__Supplied material__:

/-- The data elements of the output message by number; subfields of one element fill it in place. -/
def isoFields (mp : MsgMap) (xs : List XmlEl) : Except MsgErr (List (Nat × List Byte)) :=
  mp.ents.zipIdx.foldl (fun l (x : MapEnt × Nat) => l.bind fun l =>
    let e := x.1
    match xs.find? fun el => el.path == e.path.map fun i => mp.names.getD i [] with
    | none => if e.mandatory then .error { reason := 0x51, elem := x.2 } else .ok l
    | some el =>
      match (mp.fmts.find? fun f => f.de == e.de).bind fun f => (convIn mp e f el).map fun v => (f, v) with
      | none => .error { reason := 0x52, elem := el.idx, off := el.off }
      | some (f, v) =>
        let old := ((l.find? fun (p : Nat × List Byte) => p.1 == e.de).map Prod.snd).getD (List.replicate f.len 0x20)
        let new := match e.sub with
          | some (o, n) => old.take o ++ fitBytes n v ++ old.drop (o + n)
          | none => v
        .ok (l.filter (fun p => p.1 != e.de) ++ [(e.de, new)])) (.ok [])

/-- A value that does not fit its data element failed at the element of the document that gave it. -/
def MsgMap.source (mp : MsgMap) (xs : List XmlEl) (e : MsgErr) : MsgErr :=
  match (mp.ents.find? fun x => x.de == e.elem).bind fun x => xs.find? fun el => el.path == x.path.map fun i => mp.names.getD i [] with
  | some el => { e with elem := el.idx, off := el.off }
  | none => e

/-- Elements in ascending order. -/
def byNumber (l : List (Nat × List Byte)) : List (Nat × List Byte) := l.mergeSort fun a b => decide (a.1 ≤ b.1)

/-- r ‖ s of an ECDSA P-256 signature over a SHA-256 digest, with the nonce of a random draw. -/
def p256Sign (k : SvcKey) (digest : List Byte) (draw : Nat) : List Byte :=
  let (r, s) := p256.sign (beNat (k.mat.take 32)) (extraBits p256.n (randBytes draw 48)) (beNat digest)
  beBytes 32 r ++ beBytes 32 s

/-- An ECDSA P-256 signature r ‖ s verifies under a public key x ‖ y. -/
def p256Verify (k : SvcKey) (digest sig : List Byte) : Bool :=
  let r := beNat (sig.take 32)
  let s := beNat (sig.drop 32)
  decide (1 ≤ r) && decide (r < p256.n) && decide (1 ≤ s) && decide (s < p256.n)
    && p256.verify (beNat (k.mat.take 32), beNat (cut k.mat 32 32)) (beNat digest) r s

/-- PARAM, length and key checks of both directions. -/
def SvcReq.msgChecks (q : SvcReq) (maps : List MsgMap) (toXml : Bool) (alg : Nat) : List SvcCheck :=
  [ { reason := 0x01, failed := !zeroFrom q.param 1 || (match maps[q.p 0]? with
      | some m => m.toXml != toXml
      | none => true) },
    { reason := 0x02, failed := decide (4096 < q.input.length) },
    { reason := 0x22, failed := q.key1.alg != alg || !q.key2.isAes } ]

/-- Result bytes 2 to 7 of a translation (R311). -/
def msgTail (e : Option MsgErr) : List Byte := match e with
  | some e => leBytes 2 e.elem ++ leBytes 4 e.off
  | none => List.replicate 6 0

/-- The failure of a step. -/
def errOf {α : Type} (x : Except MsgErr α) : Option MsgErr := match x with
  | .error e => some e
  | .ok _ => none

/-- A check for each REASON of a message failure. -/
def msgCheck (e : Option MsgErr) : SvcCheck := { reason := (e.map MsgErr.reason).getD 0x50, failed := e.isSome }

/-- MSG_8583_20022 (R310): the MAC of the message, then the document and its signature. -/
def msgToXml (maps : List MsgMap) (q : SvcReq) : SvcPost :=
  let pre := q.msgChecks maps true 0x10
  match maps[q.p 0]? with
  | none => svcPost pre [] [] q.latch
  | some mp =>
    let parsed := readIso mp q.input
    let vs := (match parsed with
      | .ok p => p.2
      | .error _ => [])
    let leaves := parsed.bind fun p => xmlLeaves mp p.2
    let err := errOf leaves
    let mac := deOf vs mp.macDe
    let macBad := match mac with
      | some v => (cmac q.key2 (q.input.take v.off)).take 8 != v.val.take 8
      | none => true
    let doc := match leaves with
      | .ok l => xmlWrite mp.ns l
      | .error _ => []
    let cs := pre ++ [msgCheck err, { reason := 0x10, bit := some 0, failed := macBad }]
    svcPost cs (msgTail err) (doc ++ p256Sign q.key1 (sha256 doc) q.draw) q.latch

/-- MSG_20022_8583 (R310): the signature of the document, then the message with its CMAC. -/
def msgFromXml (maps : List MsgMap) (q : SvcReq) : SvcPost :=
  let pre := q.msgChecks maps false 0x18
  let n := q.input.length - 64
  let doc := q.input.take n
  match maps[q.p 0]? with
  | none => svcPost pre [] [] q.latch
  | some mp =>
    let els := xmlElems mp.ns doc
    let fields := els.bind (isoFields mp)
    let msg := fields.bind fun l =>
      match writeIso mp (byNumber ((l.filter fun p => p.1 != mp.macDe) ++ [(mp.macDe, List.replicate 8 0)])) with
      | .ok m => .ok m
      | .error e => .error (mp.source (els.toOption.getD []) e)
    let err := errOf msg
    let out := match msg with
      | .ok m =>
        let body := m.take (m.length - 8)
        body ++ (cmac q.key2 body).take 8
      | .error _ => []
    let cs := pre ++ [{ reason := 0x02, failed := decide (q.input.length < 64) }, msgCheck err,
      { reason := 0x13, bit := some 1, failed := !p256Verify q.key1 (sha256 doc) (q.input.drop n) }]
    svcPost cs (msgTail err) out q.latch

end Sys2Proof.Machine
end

__Your objective__:
Write down exactly every line of the material above up to and including the line containing "def MsgMap.source (mp".

__Output of the task__:
/-- The data elements of the output message by number; subfields of one element fill it in place. -/
def isoFields (mp : MsgMap) (xs : List XmlEl) : Except MsgErr (List (Nat × List Byte)) :=
  mp.ents.zipIdx.foldl (fun l (x : MapEnt × Nat) => l.bind fun l =>
    let e := x.1
    match xs.find? fun el => el.path == e.path.map fun i => mp.names.getD i [] with
    | none => if e.mandatory then .error { reason := 0x51, elem := x.2 } else .ok l
    | some el =>
      match (mp.fmts.find? fun f => f.de == e.de).bind fun f => (convIn mp e f el).map fun v => (f, v) with
      | none => .error { reason := 0x52, elem := el.idx, off := el.off }
      | some (f, v) =>
        let old := ((l.find? fun (p : Nat × List Byte) => p.1 == e.de).map Prod.snd).getD (List.replicate f.len 0x20)
        let new := match e.sub with
          | some (o, n) => old.take o ++ fitBytes n v ++ old.drop (o + n)
          | none => v
        .ok (l.filter (fun p => p.1 != e.de) ++ [(e.de, new)])) (.ok [])

/-- A value that does not fit its data element failed at the element of the document that gave it. -/
def MsgMap.source (mp : MsgMap) (xs : List XmlEl) (e : MsgErr) : MsgErr :=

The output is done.